## What you will do
Report only the number of lines in the records that contain the word "SpriteLights".

## Extracted entries
theorem witness_DecodeOfEncode : Instr.wf (.sys 0xFFF) = true ∧ Instr.wf (.drw 15 15 15) = true := by
  decide
theorem witness_EncodeOfDecode : decode 0x00E1 = .ok (.sys 0x0E1) ∧ decode 0xFF65 = .ok (.ldm 15) := by
  decide
theorem witness_FetchIsBigEndian : (atPc 4094).pc.toNat ≤ 4094 ∧ 4095 ≤ (atPc 4095).pc.toNat := by decide
theorem witness_SpanStoreThenRead : Memory.wf [] ∧ 4095 + [(1 : Byte)].length ≤ 4096 ∧
    0 < [(1 : Byte)].length ∧ 4094 < 4095 := by decide
theorem witness_EqualContentsEqualMemories :
    Memory.wf (Memory.set (Memory.set [] 512 1) 513 2) ∧ Memory.wf [(512, 1), (513, 2)] ∧
    ∀ a, Memory.get (Memory.set (Memory.set [] 512 1) 513 2) a = Memory.get [(512, 1), (513, 2)] a :=
  ⟨by decide, by decide, fun _ => rfl⟩
theorem witness_StoredBytesAreFetchedNext : 0 + 1 ≤ (1 : Reg).val ∧
    (atI 0x202).i.toNat + (1 : Reg).val < 4096 ∧
    (State.reset.pc.toNat + 2) % 65536 = (atI 0x202).i.toNat + 0 := by decide
theorem witness_StepRunsDecodedInstruction : (placed 0x00EE).halt = .running ∧
    (placed 0x00EE).fetch = some 0x00EE ∧ decode 0x00EE = .ok .ret := by decide
theorem witness_PlacedWordIsFetched : (atPc 4094).pc.toNat ≤ 4094 := by
  decide
theorem witness_FetchBeyondMemoryFaults : State.reset.halt = .running ∧
    4095 ≤ (atPc 4095).pc.toNat := by decide
theorem witness_UnrecognisedWordWarns : (placed 0x5341).halt = .running ∧
    (placed 0x5341).fetch = some 0x5341 ∧ decode 0x5341 = .error (.unrecognised 0x5341) := by decide
theorem witness_StepStopsOnlyWhenHalted : State.reset.halt = .running ∧
    haltedState.halt = .fatal .stackOverflow := by decide
theorem witness_RedrawExactlyAfterDrawing : (placed 0x00E0).halt = .running ∧
    ∃ t, step (placed 0x00E0) = .next t := ⟨by decide, _, rfl⟩
theorem witness_FaultingStepIsPrecise : (placed 0x00EE).halt = .running ∧
    ∃ t, step (placed 0x00EE) = .next t ∧ t.halt = .fatal .stackUnderflow := ⟨by decide, _, rfl, rfl⟩
theorem witness_FatalConditionsExactly :
    Raises (.call 0x300) { State.reset with sp := 14 } = none ∧
    Raises (.call 0x300) { State.reset with sp := 15 } = some (.stackOverflow, 512) ∧
    Raises .ret { State.reset with sp := 1 } = none ∧
    Raises .ret State.reset = some (.stackUnderflow, 512) ∧
    Raises (.skp 0) (regs [(0, 15)]) = none ∧
    Raises (.sknp 0) (regs [(0, 16)]) = some (.keyOutOfRange, 16) ∧
    Raises (.drw 0 0 2) { State.reset with i := 4094 } = none ∧
    Raises (.drw 0 0 3) { State.reset with i := 4094 } = some (.addressOutOfRange, 4096) ∧
    Raises (.drw 0 0 0) { State.reset with i := 5000 } = none ∧
    Raises (.bcd 0) { State.reset with i := 4093 } = none ∧
    Raises (.bcd 0) { State.reset with i := 4660 } = some (.addressOutOfRange, 4660) ∧
    Raises (.stm 15) { State.reset with i := 4080 } = none ∧
    Raises (.ldm 15) { State.reset with i := 4081 } = some (.addressOutOfRange, 4096) := by decide
theorem witness_ProgramCounterRule : Raises (.jp 0x300) State.reset = none := by decide
theorem witness_RegistersChangeOnlyAsDestinations : ∃ t, exec (.ldk 1 5) State.reset = .next t ∧
    t.getV 1 ≠ State.reset.getV 1 := ⟨_, rfl, by decide⟩
theorem witness_MemoryWrittenOnlyByBcdAndStm :
    ∃ t, exec (.stm 0) { State.reset with i := 0 } = .next t ∧
      t.mem.get 0 ≠ State.reset.mem.get 0 := ⟨_, rfl, by decide⟩
theorem witness_CellsWrittenOnlyByClsAndDrw : ∃ t, exec (.drw 0 0 1) State.reset = .next t ∧
    Framebuffer.cell t.fb 0 0 ≠ Framebuffer.cell State.reset.fb 0 0 := ⟨_, rfl, by decide⟩
theorem witness_SpecialRegistersHaveOneWriter :
    (∃ t, exec (.ldi 1) State.reset = .next t ∧ t.i ≠ State.reset.i) ∧
    (∃ t, exec (.call 0x300) State.reset = .next t ∧ t.sp ≠ State.reset.sp ∧
      t.stk[(1 : Fin 16).val] ≠ State.reset.stk[(1 : Fin 16).val]) ∧
    (∃ t, exec (.setdt 0) (regs [(0, 1)]) = .next t ∧ t.dt ≠ (regs [(0, 1)]).dt) ∧
    ∃ t, exec (.setst 0) (regs [(0, 1)]) = .next t ∧ t.st ≠ (regs [(0, 1)]).st :=
  ⟨⟨_, rfl, by decide⟩, ⟨_, rfl, by decide, by decide⟩, ⟨_, rfl, by decide⟩, ⟨_, rfl, by decide⟩⟩
theorem witness_RetPopsOrUnderflows : (State.sp { State.reset with sp := 1 }).toNat ≠ 0 ∧
    State.reset.sp.toNat = 0 := by decide
theorem witness_CallPushesOrOverflows : State.reset.sp.toNat ≠ 15 ∧
    (State.sp { State.reset with sp := 14 }).toNat ≠ 15 ∧ haltedState.sp.toNat = 15 := by decide
theorem witness_RetUndoesCall : (State.sp { State.reset with sp := 14 }).toNat ≠ 15 := by decide
theorem witness_AddSumAndCarry : (0 : Reg) ≠ VF := by decide
theorem witness_SubtractAndNoBorrow : (0 : Reg) ≠ VF ∧ (14 : Reg) ≠ VF := by decide
theorem witness_ShiftsInPlace : (14 : Reg) ≠ VF := by decide
theorem witness_FlagRegisterAsOperand : (14 : Reg) ≠ VF := by decide
theorem witness_BcdStoresDigits : (atI 4093).i.toNat + 2 < 4096 ∧ 4096 ≤ (atI 4094).i.toNat + 2 := by decide
theorem witness_StmStoresRange : (atI 4080).i.toNat + (15 : Reg).val < 4096 ∧
    4096 ≤ (atI 4081).i.toNat + (15 : Reg).val := by decide
theorem witness_LdmLoadsRange : (atI 4095).i.toNat + (0 : Reg).val < 4096 ∧
    4096 ≤ (atI 4096).i.toNat + (0 : Reg).val := by decide
theorem witness_LdmUndoesStm : (atI 4080).i.toNat + (15 : Reg).val < 4096 := by decide
theorem witness_DrwXorsSprite : ((0 : Imm4) = 0 ∨ (atI 5000).i.toNat + (0 : Imm4).toNat - 1 < 4096) ∧
    ((2 : Imm4) = 0 ∨ (atI 4094).i.toNat + (2 : Imm4).toNat - 1 < 4096) ∧
    (3 : Imm4) ≠ 0 ∧ 4096 ≤ (atI 4094).i.toNat + (3 : Imm4).toNat - 1 := by decide
/-- The default glyph 0 lights the cell (0, 0), which may be lit or dark before. -/
theorem witness_SpriteLights : SpriteLights State.reset 0 0 1 0 0 ∧
    Framebuffer.cell State.reset.fb 0 0 = false ∧
    Framebuffer.cell (Framebuffer.setCell Framebuffer.blank 0 0 true) 0 0 = true :=
  ⟨⟨0, 0, by decide, by decide, by decide, by decide, by decide⟩, by decide, by decide⟩
theorem witness_SpriteMisses : ¬ SpriteLights State.reset 0 0 0 0 0 := by
  rintro ⟨r, _, h, _⟩
  exact absurd h (Nat.not_lt_zero r)
theorem witness_DrawingTwiceRestoresScreen : (0 : Reg) ≠ VF ∧ (14 : Reg) ≠ VF ∧
    ((5 : Imm4) = 0 ∨ State.reset.i.toNat + (5 : Imm4).toNat - 1 < 4096) := by decide
theorem witness_KeySkips : ((regs [(4, 15)]).getV 4).toNat < 16 ∧
    16 ≤ ((regs [(4, 16)]).getV 4).toNat := by decide
theorem witness_WaitForKey : (∀ k : Fin 16, State.reset.key.getLsbD k.val = false) ∧
    ∃ k : Fin 16, (State.key { State.reset with key := 0x8000 }).getLsbD k.val = true := by decide
theorem witness_TickCountsDown : ¬ State.reset.ResetFailed := by decide
theorem witness_SetKeysReplacesSnapshot : ¬ haltedState.ResetFailed := by decide
theorem witness_WarningGoneAtNextEvent : ¬ State.reset.ResetFailed ∧ (Event.tick = .tick ∨ ∃ k, Event.tick = .setKeys k) ∧
    (∃ pc op, (State.stepResult { State.reset with stepResult := .warn 0x200 0x5341 }) = .warn pc op) ∧
    ∀ pc op, State.reset.stepResult ≠ .warn pc op :=
  ⟨by decide, Or.inl rfl, ⟨_, _, rfl⟩, fun _ _ h => by cases h⟩
theorem witness_ResetLoadsProgram : (List.replicate 3584 (0xAA : Byte)).length ≤ 3584 ∧
    3584 < (List.replicate 3585 (0xAA : Byte)).length := by
  simp only [List.length_replicate]
  exact ⟨Nat.le_refl _, Nat.lt_succ_self _⟩
theorem witness_HaltLastsUntilReset : haltedState.halt ≠ .running ∧ ¬ haltedState.ResetFailed ∧
    (∀ e ∈ [Event.step 0, .tick, .setKeys 1], e.isReset = false) ∧
    ∃ t, respondAll [.step 0, .tick, .setKeys 1] haltedState = .next t :=
  ⟨by decide, by decide, by decide, _, rfl⟩
theorem witness_HaltedMachineStillAnswersHost : haltedState.halt = .fatal .stackOverflow ∧
    FatalCondition.stackOverflow ≠ .programTooLarge ∧ ([] : List Byte).length ≤ 3584 := by decide
/-- Two events of a machine that runs, and of one that is halted. -/
theorem witness_SafeRunIffRunningAtEnd : (∀ e ∈ [Event.tick, .setKeys 1], e.isReset = false) ∧
    SafeRun [.tick, .setKeys 1] State.reset ∧ ¬ SafeRun [.tick] haltedState :=
  ⟨by decide, ⟨rfl, _, rfl, rfl, _, rfl, rfl⟩, fun h => absurd h.1 (by decide)⟩
theorem witness_TerminalStateIsFixed : (placed 0x1200).Terminal := by decide
theorem witness_StepKeepsInvariant : State.reset.Inv ∧ ∃ t, step State.reset = .next t :=
  ⟨⟨by decide, Or.inr ⟨by decide, by decide, by decide, rfl, rfl, rfl⟩⟩, _, rfl⟩
/-- A halted state meets the invariants too, and so does a state after a failed `Reset`. -/
theorem witness_EventsKeepInvariant : haltedState.Inv ∧ failedState.Inv ∧
    ∃ t, respond .tick haltedState = .next t :=
  ⟨⟨by decide, Or.inr ⟨by decide, by decide, by decide, rfl, by decide, rfl, rfl⟩⟩,
    ⟨by decide, Or.inl rfl⟩, _, rfl⟩
theorem witness_OnlyResetFollowsFailedReset : failedState.ResetFailed ∧
    (∀ e ∈ [Event.tick], e.isReset = false) ∧
    respondAll [] failedState = .next failedState := ⟨rfl, by decide, rfl⟩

## Response below
2